Police detained 37 people in Shandong province, official news agency Xinhua said on Wednesday, after a nearly $90 million black market vaccine ring was exposed over the last week.
The vaccines, including ones against meningitis, rabies and other illnesses, are suspected of being sold in dozens of provinces around China since 2011.
The scandal has stirred angry debate, casting a shadow over government ambitions to bolster the domestic drug industry and underlining the challenge it faces to regulate a widespread and fragmented medicine supply chain.

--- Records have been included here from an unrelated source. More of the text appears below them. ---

/-- A change of the door or the cassette sensor to a level that differs from the taken one starts the debounce interval at the
current DEBOUNCE, a return to the taken level abandons it, and nothing else changes. The end of the debounce interval takes
the level. A door taken open stops the drum, leaves every mount UNVERIFIED, ends spin-up and survey, and cancels an armed
countdown for a hold; the first OPEN level after a reset is only noted; a door taken closed is only noted. A cassette taken
present, or absent with none loaded, is only noted; a loaded one taken absent is a removal, which leaves the film's positions
and ends a cut wait; a line in progress whose move has been requested is then to end PARTIAL, its countdown cancelled and what
has not started withdrawn (log 15), and one whose move has not waits on. An expiry with no interval running brings nothing
(the model's reading, log 16). The hold raises no MOUNT (the model's reading, log 13), and the stop of the drum clears the
interval count (the model's choice, log 33). -/
def Obligations.SensorLevelsAreTakenAfterTheDebounce : Prop :=
  ((∀ (v : DoorLevel) (s : State),
      (s.pins.door = v → exec (.doorSensorChange v) s = .next (finish s s)) ∧
        (s.pins.door ≠ v →
          exec (.doorSensorChange v) s = .next (finish s
            ((s.withPins { s.pins with door := v }).withOpc { s.opc with
              doorTimer :=
                if s.opc.door = (match v with | .open => .opened | .closed => .closed) then none
                else some s.opc.debounce })))) ∧
      (∀ (v : CassetteLevel) (s : State),
        (s.pins.cassette = v → exec (.cassetteSensorChange v) s = .next (finish s s)) ∧
          (s.pins.cassette ≠ v →
            exec (.cassetteSensorChange v) s = .next (finish s
              ((s.withPins { s.pins with cassette := v }).withFtc { s.ftc with
                sensorTimer :=
                  if s.ftc.sensor = (match v with | .present => .present | .absent => .absent) then none
                  else some s.opc.debounce }))))) ∧
    ((∀ (n : Nat) (s : State), s.opc.doorTimer = some n →
        (s.pins.door = .closed →
          exec .doorDebounceExpiry s = .next (finish s (s.withOpc { s.opc with doorTimer := none, door := .closed }))) ∧
          (s.pins.door = .open → s.opc.door = .unknown →
            exec .doorDebounceExpiry s = .next (finish s (s.withOpc { s.opc with doorTimer := none, door := .opened }))) ∧
          (s.pins.door = .open → s.opc.door ≠ .unknown →
            exec .doorDebounceExpiry s = .next (finish s
              ((s.withOpc { s.opc with
                doorTimer := none, door := .opened, drum := .stopped, spinTimer := false, intervals := 0, indexSeen := false
                stallMonitor := false, survey := none
                mounts := s.opc.mounts.map fun m => { m with observed := none } }).withExc
                  (if s.exc.st = .armed then { s.exc with st := .held, stage := .arm, armed := none, flash := none }
                   else s.exc))))) ∧
        (∀ s : State, s.opc.doorTimer = none → exec .doorDebounceExpiry s = .next (finish s s)) ∧
        (∀ (n : Nat) (s : State), s.ftc.sensorTimer = some n →
          (s.pins.cassette = .present →
            exec .cassetteDebounceExpiry s = .next (finish s
              (s.withFtc { s.ftc with sensorTimer := none, sensor := .present }))) ∧
            (s.pins.cassette = .absent → s.ftc.st = .noCassette →
              exec .cassetteDebounceExpiry s = .next (finish s
                (s.withFtc { s.ftc with sensorTimer := none, sensor := .absent }))) ∧
            (s.pins.cassette = .absent → s.ftc.st ≠ .noCassette → s.exc.ptr = none →
              exec .cassetteDebounceExpiry s = .next (finish s
                (((s.withFtc { s.ftc with
                  sensorTimer := none, sensor := .absent, st := .noCassette, op := none, failed := none, cut := none }).withLink
                    (s.link.raise .cassette)).withExc
                      (if s.exc.cutWait then
                        { s.exc with
                          st := .idle, armed := none, flash := none, cutWait := false
                          stopReq := if s.cmp.st = .aborting then none else s.exc.stopReq }
                       else s.exc)))) ∧
            (s.pins.cassette = .absent → s.ftc.st ≠ .noCassette → s.exc.ptr ≠ none → s.exc.cutWait = false →
              let s1 := (s.withFtc { s.ftc with
                sensorTimer := none, sensor := .absent, st := .noCassette, op := none, failed := none, cut := none }).withLink
                  (s.link.raise .cassette)
              (s.exc.moveOut = false → s.exc.stage = .move →
                exec .cassetteDebounceExpiry s = .next (finish s s1)) ∧
                (s.exc.moveOut = true ∨ s.exc.stage ≠ .move →
                  exec .cassetteDebounceExpiry s = .next (finish s ((s1.withOpc
                    { s.opc with
                      strip := s.opc.strip.withdraw, prism := s.opc.prism.withdraw, turret := s.opc.turret.withdraw }).withExc
                        { (if s.exc.st = .armed then
                            { s.exc with st := .preparing, stage := .arm, armed := none, flash := none }
                           else s.exc) with
                          moveOut := false, ending := some .removal, esc := s.exc.esc.withdraw }))))) ∧
        (∀ s : State, s.ftc.sensorTimer = none → exec .cassetteDebounceExpiry s = .next (finish s s)))
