@[simp] theorem sendHeader_frame (s : State) :
    (sendHeader s).pending = s.pending ∧ (sendHeader s).pins = s.pins ∧ (sendHeader s).thermReads = s.thermReads ∧
    (sendHeader s).link = s.link ∧ (sendHeader s).txq = s.txq ∧ (sendHeader s).cmp = s.cmp ∧ (sendHeader s).hyu =
    s.hyu ∧ (sendHeader s).sls = s.sls ∧ (sendHeader s).opc = s.opc ∧ (sendHeader s).exc = s.exc ∧ (sendHeader
    s).ftc = s.ftc := by
  unfold sendHeader
  simp

@[simp] theorem sendRow_frame (r : LineRecord) (j : Nat) (s : State) :
    (sendRow r j s).pending = s.pending ∧ (sendRow r j s).pins = s.pins ∧ (sendRow r j s).thermReads = s.thermReads ∧
    (sendRow r j s).link = s.link ∧ (sendRow r j s).txq = s.txq ∧ (sendRow r j s).cmp = s.cmp ∧ (sendRow r j s).hyu
    = s.hyu ∧ (sendRow r j s).opc = s.opc ∧ (sendRow r j s).exc = s.exc ∧ (sendRow r j s).ftc = s.ftc := by
  unfold sendRow
  split <;> simp

@[simp] theorem sendReady_frame (s : State) :
    (sendReady s).pending = s.pending ∧ (sendReady s).pins = s.pins ∧ (sendReady s).thermReads = s.thermReads ∧
    (sendReady s).link = s.link ∧ (sendReady s).txq = s.txq ∧ (sendReady s).cmp = s.cmp ∧ (sendReady s).hyu = s.hyu
    ∧ (sendReady s).opc = s.opc ∧ (sendReady s).exc = s.exc ∧ (sendReady s).ftc = s.ftc := by
  unfold sendReady
  (repeat' split) <;> simp

@[simp] theorem proofAct_frame (s : State) :
    (proofAct s).pending = s.pending ∧ (proofAct s).pins = s.pins ∧ (proofAct s).thermReads = s.thermReads ∧ (proofAct
    s).link = s.link ∧ (proofAct s).txq = s.txq ∧ (proofAct s).cmp = s.cmp ∧ (proofAct s).hyu = s.hyu ∧ (proofAct
    s).opc = s.opc ∧ (proofAct s).exc = s.exc ∧ (proofAct s).ftc = s.ftc := by
  dsimp only [proofAct]
  (repeat' split) <;> simp

@[simp] theorem timerService_frame (s : State) :
    (timerService s).pending = s.pending ∧ (timerService s).pins = s.pins ∧ (timerService s).thermReads = s.thermReads ∧
    (timerService s).link = s.link ∧ (timerService s).txq = s.txq ∧ (timerService s).cmp = s.cmp ∧ (timerService
    s).hyu = s.hyu ∧ (timerService s).sls = s.sls ∧ (timerService s).opc = s.opc ∧ (timerService s).exc = s.exc ∧
    (timerService s).ftc = s.ftc := by
  unfold timerService
  (repeat' split) <;> simp

@[simp] theorem proofService_frame (s : State) :
    (proofService s).pending = s.pending ∧ (proofService s).pins = s.pins ∧ (proofService s).thermReads = s.thermReads ∧
    (proofService s).link = s.link ∧ (proofService s).txq = s.txq ∧ (proofService s).cmp = s.cmp ∧ (proofService
    s).hyu = s.hyu ∧ (proofService s).opc = s.opc ∧ (proofService s).exc = s.exc ∧ (proofService s).ftc = s.ftc := by
  unfold proofService
  split <;> simp

theorem skipReact_frame (s : State) :
    ∀ t, skipReact s = some t →
    t.pending = s.pending ∧ t.pins = s.pins ∧ t.thermReads = s.thermReads ∧ t.link = s.link ∧ t.txq = s.txq ∧ t.cmp =
    s.cmp ∧ t.hyu = s.hyu ∧ t.opc = s.opc ∧ t.exc = s.exc ∧ t.ftc = s.ftc := by
  intro t h
  dsimp only [skipReact] at h
  (repeat' split at h) <;> first | (cases h; done) | (simp at h; done) | (simp at h; subst h; simp) | (simp at h; obtain ⟨_, _, h⟩ := h; subst h; simp)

"We don't know if our children have properly had the vaccine or whether it is ineffective or even if they are at risk," said Zhang Jieqi, 32, who works at a tourism company in the city of Chengdu and has a child under two years -old.
She said she was angry that the case, which started early last year, had not been made public widely until now.
The government has said the vaccines themselves were real, although traded illegally.
The issue of regulation, from food and drugs to online sales, has become increasingly contentious in China as it looks to cast off a reputation for poor quality and safety.
However, regulators such as a Food and Drug Administration (CFDA) have pointed to a lack of resources and personnel to adequately regulate their sectors.
The vaccine case drew ire from Premier Li Keqiang, who said regulatory bodies - including the CFDA, health ministry and police - needed to work more in tandem, and that "dereliction of duty" would not be tolerated.
"This vaccine safety case has drawn close attention, and shows there are many gaps in terms of regulation," Li said in a statement posted on the central government's website late on Tuesday.
'SWINDLED EVERY DAY'
Some people said the case echoed a scandal in 2008 when milk tainted with the industrial chemical melamine led to the deaths of six infants and made thousands sick.
Xinhua cited the health ministry as saying it had not found any spike in abnormal reactions to inoculations.
The World Health Organisation (WHO) said in a statement that improperly stored or expiredvaccines rarely cause a toxic reaction and the most common risk is that they are ineffective.
Nonetheless, the case - centred on a mother and daughter illegally selling vaccines to re-sellers around the country - raises questions about regulators, even as China vows to boost its domestic market and raise exports.
Some parents also went online to vent their anger. One mother said she wanted to take her child out of China to escape "poisoned milk, gutter oil and ineffective vaccines". Gutter oil refers to sub-standard, recycled cooking oil.
"It seems every day we are being swindled with something," she wrote on China's the Sina Weibo site, using the handle "Sunziyue".